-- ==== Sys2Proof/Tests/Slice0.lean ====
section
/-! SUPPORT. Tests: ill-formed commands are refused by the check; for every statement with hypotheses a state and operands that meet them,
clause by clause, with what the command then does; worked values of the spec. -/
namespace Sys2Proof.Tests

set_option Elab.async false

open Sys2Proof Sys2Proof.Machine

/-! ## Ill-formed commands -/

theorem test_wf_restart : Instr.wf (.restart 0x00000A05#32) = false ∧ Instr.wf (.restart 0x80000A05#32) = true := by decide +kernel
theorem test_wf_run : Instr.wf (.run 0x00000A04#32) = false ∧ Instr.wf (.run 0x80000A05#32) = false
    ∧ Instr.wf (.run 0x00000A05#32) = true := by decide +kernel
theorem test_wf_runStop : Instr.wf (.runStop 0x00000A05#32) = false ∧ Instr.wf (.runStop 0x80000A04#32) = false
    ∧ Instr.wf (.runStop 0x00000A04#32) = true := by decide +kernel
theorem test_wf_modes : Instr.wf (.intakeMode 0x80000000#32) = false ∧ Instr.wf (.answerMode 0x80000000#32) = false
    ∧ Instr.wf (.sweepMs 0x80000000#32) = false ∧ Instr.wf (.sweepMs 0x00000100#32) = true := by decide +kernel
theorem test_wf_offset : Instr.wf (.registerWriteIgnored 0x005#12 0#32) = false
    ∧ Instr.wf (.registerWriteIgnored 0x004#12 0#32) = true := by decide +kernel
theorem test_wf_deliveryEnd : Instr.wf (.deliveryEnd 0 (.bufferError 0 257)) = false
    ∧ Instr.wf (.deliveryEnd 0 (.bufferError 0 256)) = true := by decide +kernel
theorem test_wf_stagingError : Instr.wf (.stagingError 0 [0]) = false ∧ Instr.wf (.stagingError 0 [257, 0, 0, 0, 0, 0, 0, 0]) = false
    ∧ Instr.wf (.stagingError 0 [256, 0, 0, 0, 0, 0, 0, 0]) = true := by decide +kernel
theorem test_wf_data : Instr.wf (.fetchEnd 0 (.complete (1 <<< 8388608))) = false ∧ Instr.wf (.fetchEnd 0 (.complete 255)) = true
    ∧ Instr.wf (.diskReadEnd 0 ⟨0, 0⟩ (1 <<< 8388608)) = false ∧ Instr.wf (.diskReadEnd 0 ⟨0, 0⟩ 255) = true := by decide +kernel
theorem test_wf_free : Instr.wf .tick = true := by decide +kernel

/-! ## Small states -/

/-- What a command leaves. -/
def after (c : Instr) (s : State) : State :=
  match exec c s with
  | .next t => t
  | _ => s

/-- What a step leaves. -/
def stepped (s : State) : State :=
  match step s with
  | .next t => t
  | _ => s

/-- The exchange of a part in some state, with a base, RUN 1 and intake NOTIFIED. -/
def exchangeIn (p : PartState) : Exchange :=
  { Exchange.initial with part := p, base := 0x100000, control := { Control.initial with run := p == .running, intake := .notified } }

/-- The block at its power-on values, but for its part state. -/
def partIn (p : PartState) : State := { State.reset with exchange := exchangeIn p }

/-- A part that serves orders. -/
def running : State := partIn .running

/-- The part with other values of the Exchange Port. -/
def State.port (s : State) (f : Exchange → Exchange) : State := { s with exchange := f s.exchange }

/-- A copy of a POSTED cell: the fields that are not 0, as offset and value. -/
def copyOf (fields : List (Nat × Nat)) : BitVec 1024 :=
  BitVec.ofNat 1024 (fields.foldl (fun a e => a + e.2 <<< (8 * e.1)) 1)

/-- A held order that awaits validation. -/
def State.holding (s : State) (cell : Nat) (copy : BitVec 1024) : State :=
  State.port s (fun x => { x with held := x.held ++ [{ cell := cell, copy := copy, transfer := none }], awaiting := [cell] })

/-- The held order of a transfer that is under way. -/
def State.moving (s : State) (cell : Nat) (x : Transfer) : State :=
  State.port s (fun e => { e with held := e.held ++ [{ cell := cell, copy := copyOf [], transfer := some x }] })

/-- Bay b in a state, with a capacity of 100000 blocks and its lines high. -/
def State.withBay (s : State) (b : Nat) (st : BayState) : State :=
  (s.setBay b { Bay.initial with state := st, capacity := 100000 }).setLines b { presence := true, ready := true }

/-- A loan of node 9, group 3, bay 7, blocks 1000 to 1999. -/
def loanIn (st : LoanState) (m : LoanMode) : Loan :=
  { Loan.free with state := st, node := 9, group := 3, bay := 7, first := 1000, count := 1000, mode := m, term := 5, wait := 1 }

Activity :: Whatever else the listing above holds, retype exactly only the lines from the one containing "0]) = true := by decide +kernel" to the one containing "and value. -/", both ends kept.

Finished exercise ::
    ∧ Instr.wf (.stagingError 0 [256, 0, 0, 0, 0, 0, 0, 0]) = true := by decide +kernel
theorem test_wf_data : Instr.wf (.fetchEnd 0 (.complete (1 <<< 8388608))) = false ∧ Instr.wf (.fetchEnd 0 (.complete 255)) = true
    ∧ Instr.wf (.diskReadEnd 0 ⟨0, 0⟩ (1 <<< 8388608)) = false ∧ Instr.wf (.diskReadEnd 0 ⟨0, 0⟩ 255) = true := by decide +kernel
theorem test_wf_free : Instr.wf .tick = true := by decide +kernel

/-! ## Small states -/

/-- What a command leaves. -/
def after (c : Instr) (s : State) : State :=
  match exec c s with
  | .next t => t
  | _ => s

/-- What a step leaves. -/
def stepped (s : State) : State :=
  match step s with
  | .next t => t
  | _ => s

/-- The exchange of a part in some state, with a base, RUN 1 and intake NOTIFIED. -/
def exchangeIn (p : PartState) : Exchange :=
  { Exchange.initial with part := p, base := 0x100000, control := { Control.initial with run := p == .running, intake := .notified } }

/-- The block at its power-on values, but for its part state. -/
def partIn (p : PartState) : State := { State.reset with exchange := exchangeIn p }

/-- A part that serves orders. -/
def running : State := partIn .running

/-- The part with other values of the Exchange Port. -/
def State.port (s : State) (f : Exchange → Exchange) : State := { s with exchange := f s.exchange }

/-- A copy of a POSTED cell: the fields that are not 0, as offset and value. -/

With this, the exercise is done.